## Exercise inputs
=== Begin Enclosure ===

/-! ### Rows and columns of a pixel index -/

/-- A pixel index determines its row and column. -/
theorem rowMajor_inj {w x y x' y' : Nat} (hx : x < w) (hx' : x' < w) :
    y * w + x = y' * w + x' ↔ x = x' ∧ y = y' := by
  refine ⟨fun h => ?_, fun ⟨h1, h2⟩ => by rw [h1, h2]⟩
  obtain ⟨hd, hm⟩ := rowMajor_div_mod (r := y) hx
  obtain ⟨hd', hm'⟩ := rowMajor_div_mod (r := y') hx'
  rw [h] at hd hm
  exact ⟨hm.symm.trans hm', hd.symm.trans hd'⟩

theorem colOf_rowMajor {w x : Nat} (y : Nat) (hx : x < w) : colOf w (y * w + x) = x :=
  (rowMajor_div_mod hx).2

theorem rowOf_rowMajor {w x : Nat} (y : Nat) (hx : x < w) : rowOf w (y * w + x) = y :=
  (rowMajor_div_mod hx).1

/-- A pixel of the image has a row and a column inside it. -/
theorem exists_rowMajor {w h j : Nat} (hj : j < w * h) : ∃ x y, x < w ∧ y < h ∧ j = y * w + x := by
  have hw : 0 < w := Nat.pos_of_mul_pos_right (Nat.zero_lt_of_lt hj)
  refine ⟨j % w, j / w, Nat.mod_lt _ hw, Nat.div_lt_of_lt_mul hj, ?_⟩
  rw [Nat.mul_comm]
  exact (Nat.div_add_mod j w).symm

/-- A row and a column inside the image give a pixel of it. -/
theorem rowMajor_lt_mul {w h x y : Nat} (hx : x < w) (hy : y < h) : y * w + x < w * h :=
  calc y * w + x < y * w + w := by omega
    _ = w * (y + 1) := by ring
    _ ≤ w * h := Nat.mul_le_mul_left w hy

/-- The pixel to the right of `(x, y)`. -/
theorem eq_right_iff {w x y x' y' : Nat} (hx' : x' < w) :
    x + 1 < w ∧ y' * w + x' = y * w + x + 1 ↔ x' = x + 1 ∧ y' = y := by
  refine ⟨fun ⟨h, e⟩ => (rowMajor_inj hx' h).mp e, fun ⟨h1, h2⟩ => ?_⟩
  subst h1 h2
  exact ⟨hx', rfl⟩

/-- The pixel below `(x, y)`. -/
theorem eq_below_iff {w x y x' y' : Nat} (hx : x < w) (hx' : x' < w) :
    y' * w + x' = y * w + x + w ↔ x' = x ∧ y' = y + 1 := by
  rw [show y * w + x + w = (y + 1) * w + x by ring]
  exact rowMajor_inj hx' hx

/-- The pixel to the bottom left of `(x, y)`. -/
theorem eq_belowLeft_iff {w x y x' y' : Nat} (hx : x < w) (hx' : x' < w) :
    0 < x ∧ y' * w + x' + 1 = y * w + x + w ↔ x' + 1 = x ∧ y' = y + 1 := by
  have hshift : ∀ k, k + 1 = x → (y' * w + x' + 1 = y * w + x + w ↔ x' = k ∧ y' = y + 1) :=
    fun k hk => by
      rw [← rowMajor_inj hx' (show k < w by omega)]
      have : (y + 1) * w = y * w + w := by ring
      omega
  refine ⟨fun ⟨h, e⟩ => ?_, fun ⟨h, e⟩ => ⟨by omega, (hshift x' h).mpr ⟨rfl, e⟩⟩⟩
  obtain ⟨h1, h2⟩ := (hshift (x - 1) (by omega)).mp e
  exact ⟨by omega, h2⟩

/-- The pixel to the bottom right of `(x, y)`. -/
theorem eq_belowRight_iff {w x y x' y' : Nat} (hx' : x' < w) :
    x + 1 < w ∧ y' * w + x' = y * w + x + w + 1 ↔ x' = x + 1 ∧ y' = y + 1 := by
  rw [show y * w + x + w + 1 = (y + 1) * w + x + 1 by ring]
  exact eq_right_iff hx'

=== End Enclosure ===
=== Begin Enclosure ===

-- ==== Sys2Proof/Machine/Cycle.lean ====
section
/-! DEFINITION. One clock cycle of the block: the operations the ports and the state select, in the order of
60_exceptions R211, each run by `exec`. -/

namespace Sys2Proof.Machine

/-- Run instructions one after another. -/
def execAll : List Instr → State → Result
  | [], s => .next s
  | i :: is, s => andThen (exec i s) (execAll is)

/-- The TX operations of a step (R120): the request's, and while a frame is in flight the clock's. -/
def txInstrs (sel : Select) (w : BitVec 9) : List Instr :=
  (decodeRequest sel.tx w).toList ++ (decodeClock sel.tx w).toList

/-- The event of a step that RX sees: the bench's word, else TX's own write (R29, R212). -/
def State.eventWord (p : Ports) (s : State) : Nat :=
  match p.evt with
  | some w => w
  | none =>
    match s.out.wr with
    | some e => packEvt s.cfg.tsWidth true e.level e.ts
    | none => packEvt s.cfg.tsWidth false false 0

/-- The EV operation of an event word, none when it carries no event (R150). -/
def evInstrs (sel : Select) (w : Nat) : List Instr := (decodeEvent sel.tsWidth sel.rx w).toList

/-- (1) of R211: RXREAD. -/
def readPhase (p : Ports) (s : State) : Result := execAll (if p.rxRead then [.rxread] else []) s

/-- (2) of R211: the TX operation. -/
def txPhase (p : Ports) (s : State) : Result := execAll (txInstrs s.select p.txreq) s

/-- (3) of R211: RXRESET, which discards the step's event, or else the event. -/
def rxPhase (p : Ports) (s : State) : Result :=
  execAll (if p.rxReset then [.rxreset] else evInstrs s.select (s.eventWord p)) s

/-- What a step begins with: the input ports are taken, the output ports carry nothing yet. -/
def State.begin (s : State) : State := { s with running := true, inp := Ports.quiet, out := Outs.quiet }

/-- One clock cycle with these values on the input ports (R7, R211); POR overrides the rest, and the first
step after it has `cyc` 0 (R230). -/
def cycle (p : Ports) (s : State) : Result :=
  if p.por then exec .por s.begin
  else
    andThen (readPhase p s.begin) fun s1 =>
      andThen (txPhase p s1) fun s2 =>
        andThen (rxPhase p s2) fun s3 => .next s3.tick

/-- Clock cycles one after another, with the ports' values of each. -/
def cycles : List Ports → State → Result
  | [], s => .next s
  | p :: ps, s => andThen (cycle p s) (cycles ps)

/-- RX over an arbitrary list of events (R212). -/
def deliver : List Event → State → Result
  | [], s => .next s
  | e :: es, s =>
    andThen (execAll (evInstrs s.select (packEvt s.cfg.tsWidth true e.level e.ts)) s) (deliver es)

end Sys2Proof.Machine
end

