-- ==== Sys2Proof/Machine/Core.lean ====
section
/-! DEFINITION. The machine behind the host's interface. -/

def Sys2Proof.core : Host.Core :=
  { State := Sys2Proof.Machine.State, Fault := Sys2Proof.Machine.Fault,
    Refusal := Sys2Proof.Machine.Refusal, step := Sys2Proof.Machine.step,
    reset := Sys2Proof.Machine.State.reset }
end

=== End Enclosure ===

## Task
Please copy, exactly as written, every line in the listing above from the line with "obtain ⟨h1, h2⟩" up to and including the line with "exact eq_right_iff hx'".

## Response to this exercise
  obtain ⟨h1, h2⟩ := (hshift (x - 1) (by omega)).mp e
  exact ⟨by omega, h2⟩

/-- The pixel to the bottom right of `(x, y)`. -/
theorem eq_belowRight_iff {w x y x' y' : Nat} (hx' : x' < w) :
    x + 1 < w ∧ y' * w + x' = y * w + x + w + 1 ↔ x' = x + 1 ∧ y' = y + 1 := by
  rw [show y * w + x + w + 1 = (y + 1) * w + x + 1 by ring]
  exact eq_right_iff hx'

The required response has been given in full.